Plaintiff has also asserted one (or two) state law causes of action. In her breach of contract claim, she alleges that she had an agreement with Dartmouth concerning her course assignments, and that the college breached that agreement when it reassigned three of the theater courses she was scheduled to teach and required her to teach three first-year writing seminars. Those allegations are enough to survive a Rule 12(b)(6) motion under the plaintiff-friendly standards of federal notice pleading.See Brown v. Credit Suisse First Boston LLC (In re Credit Suisse First Boston Corp. Analyst Reports Secs. Litig.), 431 F.3d 36, 46 (1st Cir. 2005) (referring to "the generous notice pleading formulation of FED. R. CIV. P. 8(a)(2)").
However, to the extent Sabinson is also asserting a claim of "wrongful constructive discharge," (see Compl. ¶ 27), that claim is dismissed. According to her complaint, Sabinson remains employed by Dartmouth, so she cannot state a discharge claim, either constructive or actual. See, e.g., Hart v. Univ. Sys. of N.H., 938 F. Supp. 104, 106 (D.N.H. 1996) (Title VII plaintiff alleging constructive discharge resigned her position);Porter v. City of Manchester, 151 N.H. 30, 36 (2004) (plaintiff asserting wrongful constructive discharge claim had left employment with defendant); Karch v. BayBank FSB, 147 N.H. 525, 536 (2002) ("According to the plaintiff, these alleged bad faith acts by the defendant rendered her work environment so intolerable that she ultimately resigned."); Butler v. Walker Power, Inc., 137 N.H. 432, 433 (1993) ("Although the plaintiff resigned from his employment with the defendant, the parties agree that the resignation, under the conditions then existing, amounted to a constructive discharge.").

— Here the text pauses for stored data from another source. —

-- ==== Sys2Proof/Certificates/Slice0/Obligations.lean ====
section
/-! DEFINITION. The statements for the provers. -/
open Sys2Proof Sys2Proof.Machine

/-! ### Agent commands on objects -/

/-- R186: FLAG_SET sets the flag, counts the set, and completes every waiter of a clear flag with OK and the set count; FLAG_CLEAR
clears it. R187: WAIT answers at once on a set flag, and waits on a clear one. Nothing else changes. -/
def Obligations.FlagsDo : Prop :=
  ∀ (s : State) (x : Src) (w : CmdW) (o : Obj) (b : Bool) (n : BitVec 32),
    s.obj w.obj.toNat = some o → o.body = .flag b n →
    (s.reaches x .flagSet w → distinctSlots (s.waiters w.obj.toNat) →
      ∃ t, exec (.flagSet x w) s = .next t ∧
        s.answered t x .flagSet w .ok (if b then 0 else BitVec.ofNat 51 (s.waiters w.obj.toNat).length) ∧
        s.puts t w.obj.toNat (some { o with body := .flag true (n + 1) }) ∧
        s.wakes t w.obj.toNat (if b then s.waiters w.obj.toNat else [])
          (if b then [] else (s.waiters w.obj.toNat).map (fun y => (y.pos, y.slot, Status.ok, BitVec.ofNat 51 (n + 1).toNat))) ∧
        s.serves t) ∧
    (s.reaches x .flagClear w →
      ∃ t, exec (.flagClear x w) s = .next t ∧ s.answered t x .flagClear w .ok 0 ∧
        s.changed t w.obj.toNat (some { o with body := .flag false n })) ∧
    (s.reaches x .wait w → s.waitFormat (s.caller x .wait w) = none →
      (b = true →
        ∃ t, exec (.wait x w) s = .next t ∧ s.answered t x .wait w .ok (BitVec.ofNat 51 n.toNat) ∧ s.answersOnly t) ∧
      (b = false →
        ∃ t, exec (.wait x w) s = .next t ∧ s.answered t x .wait w .pending (BitVec.ofNat 51 w.obj.toNat) ∧
          s.waits t x w .flag 0 (BitVec.ofNat 51 w.obj.toNat) ∧ t.recs = s.recs ∧ s.serves t))

/-- R177: SEM_POST raises the count and serves the takers from the front of the queue; SEM_TAKE and SEM_TRY take what the count
covers when no taker stands ahead, else SEM_TAKE waits and SEM_TRY answers BUSY with the count (R178, R179). -/
def Obligations.SemaphoresDo : Prop :=
  ∀ (s : State) (x : Src) (w : CmdW) (o : Obj) (n : Nat),
    s.obj w.obj.toNat = some o → o.body = .sem n →
    (s.reaches x .semPost w → distinctSlots (s.waiters w.obj.toNat) → n + w.amount < 2 ^ 31 →
      ∃ t, exec (.semPost x w) s = .next t ∧
        s.answered t x .semPost w .ok (BitVec.ofNat 51 (serve (s.waiters w.obj.toNat) (n + w.amount)).2.2) ∧
        s.puts t w.obj.toNat (some { o with body := .sem (serve (s.waiters w.obj.toNat) (n + w.amount)).2.2 }) ∧
        s.wakes t w.obj.toNat (serve (s.waiters w.obj.toNat) (n + w.amount)).2.1
          ((serve (s.waiters w.obj.toNat) (n + w.amount)).1.map (fun y => (y.1.pos, y.1.slot, Status.ok, BitVec.ofNat 51 y.2))) ∧
        s.serves t) ∧
    (s.reaches x .semTake w →
      (w.amount ≤ n ∧ (∀ y ∈ s.waiters w.obj.toNat, y.prio < w.prio.toNat) →
        ∃ t, exec (.semTake x w) s = .next t ∧ s.answered t x .semTake w .ok (BitVec.ofNat 51 (n - w.amount)) ∧
          s.changed t w.obj.toNat (some { o with body := .sem (n - w.amount) })) ∧
      (n < w.amount ∨ (∃ y ∈ s.waiters w.obj.toNat, w.prio.toNat ≤ y.prio) →
        ∃ t, exec (.semTake x w) s = .next t ∧ s.answered t x .semTake w .pending (BitVec.ofNat 51 w.obj.toNat) ∧
          s.waits t x w (.amount w.amount) w.prio.toNat (BitVec.ofNat 51 w.obj.toNat) ∧ t.recs = s.recs ∧ s.serves t)) ∧
    (s.reaches x .semTry w →
      (w.amount ≤ n ∧ s.waiters w.obj.toNat = [] →
        ∃ t, exec (.semTry x w) s = .next t ∧ s.answered t x .semTry w .ok (BitVec.ofNat 51 (n - w.amount)) ∧
          s.changed t w.obj.toNat (some { o with body := .sem (n - w.amount) })) ∧
      (n < w.amount ∨ s.waiters w.obj.toNat ≠ [] →
        ∃ t, exec (.semTry x w) s = .next t ∧ s.answered t x .semTry w .busy (BitVec.ofNat 51 n) ∧ s.answersOnly t))

/-- R182: TOKEN_TAKE and TOKEN_TRY take credits as the semaphore commands take counts; TOKEN_GIVE adds credits up to the capacity
and serves the takers (R180), and moves NEXT_GIVER on when the caller is the giver it names (R181). R183, R190: a take that binds with no equal
or higher taker waiting, and a give that moves NEXT_GIVER while a taker waits, send a GIVER notice, which merges, queues or overflows. -/
def Obligations.TokensDo : Prop :=
  ∀ (s : State) (x : Src) (w : CmdW) (o : Obj) (k : Token),
    s.obj w.obj.toNat = some o → o.body = .token k → k.binding = false →
    (∀ next, s.reaches x .tokenGive w → distinctSlots (s.waiters w.obj.toNat) → k.credits + w.amount ≤ k.capacity →
      (k.gcount = 0 ∧ k.givers = [] ∧ next = k.nextGiver ∨
       ∃ i j e, k.gcount ≠ 0 ∧ k.givers[j]? = some e ∧ e.live = true ∧ e.relay = false ∧ e.who = x.pos ∧
         (∀ j' e', k.givers[j']? = some e' → e'.relay = false → e'.who = x.pos → j' = j) ∧
         nextLive k.givers k.nextGiver = some i ∧
         (i = j → (serve (s.waiters w.obj.toNat) (k.credits + w.amount)).2.1 = []) ∧
         next = if i = j then (nextLive k.givers (i + 1)).getD 0 else k.nextGiver) →
      ∃ t, exec (.tokenGive x w) s = .next t ∧
        s.answered t x .tokenGive w .ok (BitVec.ofNat 51 (serve (s.waiters w.obj.toNat) (k.credits + w.amount)).2.2) ∧
        s.puts t w.obj.toNat (some { o with
          body := .token { k with credits := (serve (s.waiters w.obj.toNat) (k.credits + w.amount)).2.2, nextGiver := next } }) ∧
        s.wakes t w.obj.toNat (serve (s.waiters w.obj.toNat) (k.credits + w.amount)).2.1
          ((serve (s.waiters w.obj.toNat) (k.credits + w.amount)).1.map
            (fun y => (y.1.pos, y.1.slot, Status.ok, BitVec.ofNat 51 y.2))) ∧
        s.serves t) ∧
    -- the expected giver gives, and a taker still waits: the giver that NEXT_GIVER names then is told
    (∀ i e y rest e', s.reaches x .tokenGive w → distinctSlots (s.waiters w.obj.toNat) → k.credits + w.amount ≤ k.capacity →
      k.gcount ≠ 0 → nextLive k.givers k.nextGiver = some i → k.givers[i]? = some e → e.live = true → e.relay = false → e.who = x.pos →
      let served := serve (s.waiters w.obj.toNat) (k.credits + w.amount)
      let next := (nextLive k.givers (i + 1)).getD 0
      served.2.1 = y :: rest → next ≠ k.nextGiver → ({ k with nextGiver := next } : Token).expected = some e' →
      s.tellable w.obj.toNat e'.who →
      ∃ t, exec (.tokenGive x w) s = .next t ∧ s.answered t x .tokenGive w .ok (BitVec.ofNat 51 served.2.2) ∧
        s.puts t w.obj.toNat (some { o with body := .token { k with credits := served.2.2, nextGiver := next } }) ∧
        s.wakes t w.obj.toNat (y :: rest) (served.1.map (fun z => (z.1.pos, z.1.slot, Status.ok, BitVec.ofNat 51 z.2))) ∧
        s.tells t e'.who (.giver w.obj.toNat y.prio e'.who (match y.kind with
          | .amount a => a - served.2.2
          | _ => 0)) ∧
        t.files = s.files ∧ s.servesNoting t) ∧
    (∀ e, s.reaches x .tokenTake w → w.amount ≤ k.capacity → k.credits < w.amount →
      (∀ y ∈ s.waiters w.obj.toNat, y.prio < w.prio.toNat) → k.expected = some e → s.tellable w.obj.toNat e.who →
      ∃ t, exec (.tokenTake x w) s = .next t ∧ s.answered t x .tokenTake w .pending (BitVec.ofNat 51 w.obj.toNat) ∧
        s.waits t x w (.amount w.amount) w.prio.toNat (BitVec.ofNat 51 w.obj.toNat) ∧ t.recs = s.recs ∧ t.files = s.files ∧
        s.tells t e.who (.giver w.obj.toNat w.prio.toNat e.who (w.amount - k.credits)) ∧ s.servesNoting t) ∧
    (s.reaches x .tokenTake w → w.amount ≤ k.capacity →
      (w.amount ≤ k.credits ∧ (∀ y ∈ s.waiters w.obj.toNat, y.prio < w.prio.toNat) →
        ∃ t, exec (.tokenTake x w) s = .next t ∧ s.answered t x .tokenTake w .ok (BitVec.ofNat 51 (k.credits - w.amount)) ∧
          s.changed t w.obj.toNat (some { o with body := .token { k with credits := k.credits - w.amount } })) ∧
      ((∃ y ∈ s.waiters w.obj.toNat, w.prio.toNat ≤ y.prio) ∨ (k.credits < w.amount ∧ k.givers = []) →
        ∃ t, exec (.tokenTake x w) s = .next t ∧ s.answered t x .tokenTake w .pending (BitVec.ofNat 51 w.obj.toNat) ∧
          s.waits t x w (.amount w.amount) w.prio.toNat (BitVec.ofNat 51 w.obj.toNat) ∧ t.recs = s.recs ∧ s.serves t)) ∧
    (s.reaches x .tokenTry w → w.amount ≤ k.capacity →
      (w.amount ≤ k.credits ∧ s.waiters w.obj.toNat = [] →
        ∃ t, exec (.tokenTry x w) s = .next t ∧ s.answered t x .tokenTry w .ok (BitVec.ofNat 51 (k.credits - w.amount)) ∧
          s.changed t w.obj.toNat (some { o with body := .token { k with credits := k.credits - w.amount } })) ∧
      (k.credits < w.amount ∨ s.waiters w.obj.toNat ≠ [] →
        ∃ t, exec (.tokenTry x w) s = .next t ∧ s.answered t x .tokenTry w .busy (BitVec.ofNat 51 k.credits) ∧
          s.answersOnly t))

/-- R160: a free local lock goes to the caller of LOCK_ACQUIRE or LOCK_TRY, with GRANTED_ORPHAN when it was orphaned; a held one
answers BUSY to LOCK_TRY, STALEMATE to a LOCK_ACQUIRE that closes a chain (R169), and lets any other LOCK_ACQUIRE queue (R162). R166, R167,
R190: one that raises the effective priority sends a HOLDER notice, which merges, queues or overflows. -/
def Obligations.LocksGrant : Prop :=
  ∀ (s : State) (x : Src) (w : CmdW) (o : Obj) (l : Lock),
    s.obj w.obj.toNat = some o → o.body = .lock l → l.global = none →
    (∀ op, op = .lockAcquire ∨ op = .lockTry → s.reaches x op w → l.held = false → s.waiters w.obj.toNat = [] →
      s.acquiring w.obj.toNat x.pos = false → s.mayLock w.obj.toNat x.pos = true →
      ∃ t, exec (op.row x w) s = .next t ∧
        s.answered t x op w (if l.orphaned then .grantedOrphan else .granted) (BitVec.ofNat 51 (s.identity x.pos).toNat) ∧
        s.puts t w.obj.toNat (some { o with body := .lock { l with
          holder := s.identity x.pos, held := true, orphaned := false, prio := if op = .lockAcquire then w.prio.toNat else 0,
          eff := if op = .lockAcquire then w.prio.toNat else 0 } }) ∧
        t.lockDir = dirApply s.lockDir (wingOf w.obj.toNat) x.pos w.obj.toNat (some .held) ∧ s.wq.woken t.wq ∧ s.wk.woken t.wk ∧
        t = { s with spent := t.spent, trace := t.trace, lanes := t.lanes, entries := t.entries, recs := t.recs,
                     lockDir := t.lockDir, dirLag := t.dirLag, wq := t.wq, wk := t.wk }) ∧
    (l.held = true → l.holder ≠ s.identity x.pos → s.acquiring w.obj.toNat x.pos = false →
      (s.reaches x .lockTry w →
        ∃ t, exec (.lockTry x w) s = .next t ∧ s.answered t x .lockTry w .busy (BitVec.ofNat 51 l.holder.toNat) ∧
          s.answersOnly t) ∧
      (∀ h, s.reaches x .lockAcquire w → s.stalemate w.obj.toNat x.pos l.holder = some h →
        ∃ t, exec (.lockAcquire x w) s = .next t ∧
          s.answered t x .lockAcquire w .stalemate (BitVec.ofNat 51 (s.identity h).toNat) ∧ s.answersOnly t) ∧
      (s.reaches x .lockAcquire w → s.stalemate w.obj.toNat x.pos l.holder = none → s.mayLock w.obj.toNat x.pos = true →
        w.prio.toNat ≤ l.eff →
        ∃ t, exec (.lockAcquire x w) s = .next t ∧
          s.answered t x .lockAcquire w .pending (BitVec.ofNat 51 l.holder.toNat) ∧
          s.waits t x w (.lock true) w.prio.toNat (BitVec.ofNat 51 l.holder.toNat) ∧
          t.lockDir = dirApply s.lockDir (wingOf w.obj.toNat) x.pos w.obj.toNat (some .pending) ∧
          s.wq.woken t.wq ∧ s.wk.woken t.wk ∧
          t = { s with spent := t.spent, trace := t.trace, lanes := t.lanes, entries := t.entries, lockDir := t.lockDir,
                       dirLag := t.dirLag, slots := t.slots, use := t.use, wq := t.wq, wk := t.wk, waitq := t.waitq }) ∧
      (∀ p, s.reaches x .lockAcquire w → s.stalemate w.obj.toNat x.pos l.holder = none → s.mayLock w.obj.toNat x.pos = true →
        l.eff < w.prio.toNat → s.localPos l.holder = some p → s.tellable w.obj.toNat p →
        ∃ t, exec (.lockAcquire x w) s = .next t ∧
          s.answered t x .lockAcquire w .pending (BitVec.ofNat 51 l.holder.toNat) ∧
          s.waits t x w (.lock true) w.prio.toNat (BitVec.ofNat 51 l.holder.toNat) ∧
          s.puts t w.obj.toNat (some { o with body := .lock { l with eff := w.prio.toNat } }) ∧
          t.lockDir = dirApply s.lockDir (wingOf w.obj.toNat) x.pos w.obj.toNat (some .pending) ∧ t.resets = s.resets ∧
          s.promotes t w.obj.toNat p w.prio.toNat (topPos (t.waiters w.obj.toNat)) l.holder ∧ s.servesNoting t))

/-- R163, R164: LOCK_RELEASE by the holder frees a local lock without waiters and answers OK 0, else passes it to the first waiter;
LOCK_HANDOFF passes it to the waiter that DATA names. Bit 26 of LOCK_RELEASE's VALUE says that the lock went to a waiter. R167, R190: a
grant that leaves waiters of a higher priority behind sends the new holder a HOLDER notice, which merges, queues or overflows. -/
def Obligations.LocksPass : Prop :=
  ∀ (s : State) (x : Src) (w : CmdW) (o : Obj) (l : Lock),
    s.obj w.obj.toNat = some o → o.body = .lock l → l.global = none → l.held = true → l.holder = s.identity x.pos →
    (s.reaches x .lockRelease w → s.waiters w.obj.toNat = [] →
      ∃ t, exec (.lockRelease x w) s = .next t ∧ s.answered t x .lockRelease w .ok 0 ∧
        s.puts t w.obj.toNat (some { o with body := .lock { l with held := false } }) ∧
        t.lockDir = dirApply s.lockDir (wingOf w.obj.toNat) x.pos w.obj.toNat none ∧ s.wq.woken t.wq ∧ s.wk.woken t.wk ∧
        t = { s with spent := t.spent, trace := t.trace, lanes := t.lanes, entries := t.entries, recs := t.recs,
                     lockDir := t.lockDir, dirLag := t.dirLag, resets := t.resets, wq := t.wq, wk := t.wk }) ∧
    (∀ y rest, s.reaches x .lockRelease w → s.waiters w.obj.toNat = y :: rest → distinctSlots (y :: rest) →
      (∀ z ∈ rest, z.prio ≤ y.prio) →
      ∃ t, exec (.lockRelease x w) s = .next t ∧
        s.answered t x .lockRelease w .ok (BitVec.ofNat 51 ((s.identity y.pos).toNat + 2 ^ 26)) ∧
        s.lockPassed t w.obj.toNat o l y .granted ∧
        t.lockDir = dirApply (dirApply s.lockDir (wingOf w.obj.toNat) x.pos w.obj.toNat none) (wingOf w.obj.toNat) y.pos
          w.obj.toNat (some .held) ∧ s.wq.woken t.wq ∧ s.wk.woken t.wk ∧
        t = { s with spent := t.spent, trace := t.trace, lanes := t.lanes, entries := t.entries, recs := t.recs,
                     lockDir := t.lockDir, dirLag := t.dirLag, resets := t.resets, slots := t.slots, use := t.use, wq := t.wq,
                     wk := t.wk, waitq := t.waitq }) ∧
    (∀ y, s.reaches x .lockHandoff w → distinctSlots (s.waiters w.obj.toNat) →
      (s.waiters w.obj.toNat).find? (fun z => s.identity z.pos == w.data.extractLsb' 0 26) = some y →
      (∀ z ∈ s.waiters w.obj.toNat, z = y ∨ z.prio ≤ y.prio) →
      ∃ t, exec (.lockHandoff x w) s = .next t ∧
        s.answered t x .lockHandoff w .ok (BitVec.ofNat 51 (s.identity y.pos).toNat) ∧
        s.lockPassed t w.obj.toNat o l y .granted ∧ s.wq.woken t.wq ∧ s.wk.woken t.wk ∧
        t = { s with spent := t.spent, trace := t.trace, lanes := t.lanes, entries := t.entries, recs := t.recs,
                     lockDir := t.lockDir, dirLag := t.dirLag, resets := t.resets, slots := t.slots, use := t.use, wq := t.wq,
                     wk := t.wk, waitq := t.waitq }) ∧
    (∀ op y v rest, distinctSlots (s.waiters w.obj.toNat) → s.reaches x op w →
      (op = .lockRelease ∧ s.waiters w.obj.toNat = y :: rest ∧ v = BitVec.ofNat 51 ((s.identity y.pos).toNat + 2 ^ 26) ∨
        op = .lockHandoff ∧ (s.waiters w.obj.toNat).find? (fun z => s.identity z.pos == w.data.extractLsb' 0 26) = some y ∧
          v = BitVec.ofNat 51 (s.identity y.pos).toNat) →
      let left := dequeue (s.waiters w.obj.toNat) y.pos y.slot
      y.prio < topPrio left → s.localPos (s.identity y.pos) = some y.pos → s.tellable w.obj.toNat y.pos →
      ∃ t, exec (op.row x w) s = .next t ∧ s.answered t x op w .ok v ∧ s.lockPassed t w.obj.toNat o l y .granted ∧
        s.promotes t w.obj.toNat y.pos (topPrio left) (topPos left) (s.identity y.pos) ∧ s.servesNoting t)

Moreover, plaintiff fails to allege another key element of a wrongful discharge claim — that she "was discharged because [she] performed an act that public policy would encourage, or refused to do something that public policy would condemn." Porter, 151 N.H. at 38 (quoting Cloutier v. Great Atl. Pac. Tea Co., 121 N.H. 915, 922 (1981)).
For the reasons given, Dartmouth's motion to dismiss (document no. 19) is denied, except that Sabinson's possible claim for "wrongful constructive discharge" is dismissed.